Cependant, réjouissons-nous de ces premières condamnations.
- soit, elles semblent justifier que vivre dans un quartier "classé zone de sécurité" dans un "contexte de délinquance avéré" et porter un sweat à capuche (comme Trayvon Martin en Floride) justifiaient le contrôle de quelqu'un qui ramène ses deux petites sœurs à la maison.
Les besoins d'égalité, de non-discrimination, de cohésion sociale sont tellement profonds dans notre société que d'autres condamnations de l'État vont intervenir.
Dans ce nouveau contexte, il paraît incontournable qu'une preuve du contrôle d'identité soit mise en place tant pour garantir les libertés et droits des personnes que pour protéger les forces de l'Ordre d'allégations de contrôles abusifs mensongères.

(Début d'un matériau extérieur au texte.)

theorem State.closeEpoch_moves {fl : List Field} {r₀ : State} {s : State}  (hm : Moves fl r₀ s)
    (hfl : Field.within [.rings, .counters, .jobs, .steps, .tiles, .boughs, .prods, .nextOrder, .weights, .links, .faults, .power, .sec, .out] fl = true) : Moves fl r₀ (State.closeEpoch s) :=
  hm.trans (Moves.mono (a := [.rings, .counters, .jobs, .steps, .tiles, .boughs, .prods, .nextOrder, .weights, .links, .faults, .power, .sec, .out]) (by
  have h := Moves.refl [.rings, .counters, .jobs, .steps, .tiles, .boughs, .prods, .nextOrder, .weights, .links, .faults, .power, .sec, .out] s
  unfold State.closeEpoch
  repeat' first
    | (extract_lets +onlyGivenNames x; first | (refine Moves.cut (s := x) ?_ ?_; (on_goal 2 => intro hx; clear_value x); (on_goal 1 => subst x)) | subst x)
    | with_reducible assumption
    | (show Field.within _ _ = true; decide)
    | with_reducible apply State.modWeights_moves
    | with_reducible apply State.emptyDeck_moves
    | with_reducible apply State.modTake_moves
    | with_reducible apply State.onTake_moves
    | with_reducible apply State.slowCuts_moves
    | with_reducible apply State.finishTake_moves
    | with_reducible apply State.report_moves
    | with_reducible apply Moves.each
    | with_reducible apply Moves.ite
    | (intro _ _ _)
    | split) hfl)

end Sys2Proof.Machine
end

Si le gouvernement saisit le sens des condamnations, il aura à cœur de mettre à son agenda l'amélioration des relations Police/Citoyens.
Nul doute que le gouvernement va réparer l'oubli fâcheux dont le contrôle au faciès fait l'objet dans le plan d'action 2015/2017 intitulé "La République mobilisée contre le racisme et l'antisémitisme" et qui prévoit 40 actions.
Les forces de l'Ordre doivent devenir un vrai service public au lieu d'être cantonnées à des missions d'ordre public protégeant les intérêts de l'État. Elles auront tout à y gagner.
Le contrôle de routine n'est pas très valorisant comme travail, il est synonyme pour les policiers de violation grave des droits de leurs concitoyens et de mauvaises conditions de travail pour eux. Les policiers, quand ils s'expriment librement et confidentiellement, nous disent, pour la plupart, leur désir de servir la population et de mettre un terme à la politique du chiffre aussi inutile que dangereuse.
Les études faites sur les contrôles d'identité opérés par plusieurs polices à travers le monde prouvent qu'un contrôle réalisé en considération des comportements objectifs des personnes, non en raison de leur couleur, faisait drastiquement tomber le nombre de contrôles de routine et augmentait considérablement le taux d'élucidation d'infractions. Les policiers peuvent donc se concentrer sur leur cœur de métier qui est la recherche des auteurs d'infractions. Les contrôles au faciès sont donc non seulement immoraux et illégaux, mais également inutiles, contre-productifs et inefficaces.
Enfin, ces décisions constituent-elles un signe des temps?
Une coïncidence s'est produite le 25 juin au Palais de Justice de Paris, jour du délibéré du dossier du contrôle au faciès.
L'un des éditorialistes les plus populaires qui nous promet un futur funeste et nous invite calmement à envisager des crimes contre l'humanité dans la presse italienne, était de nouveau devant la justice pénale. Pour mémoire, il avait déjà été condamné pour justification des contrôles au faciès. Il sera probablement de nouveau condamné.
Ces décisions de justice peuvent-elles marquer le début d'un reflux des pratiques discriminatoires, des discours de haine dont on sait qu'ils sont mortifères? Le vent est-il en train de tourner favorablement?
Je ne sais pas ce que vous faites ce week-end... moi je vais à la Place de la République, à Paris, pour voir l'exposition concernant "l'impact des contrôles au faciès" et je vais signer la pétition #quoimagueule.
Si... je commence à le sentir... l'air devient plus respirable.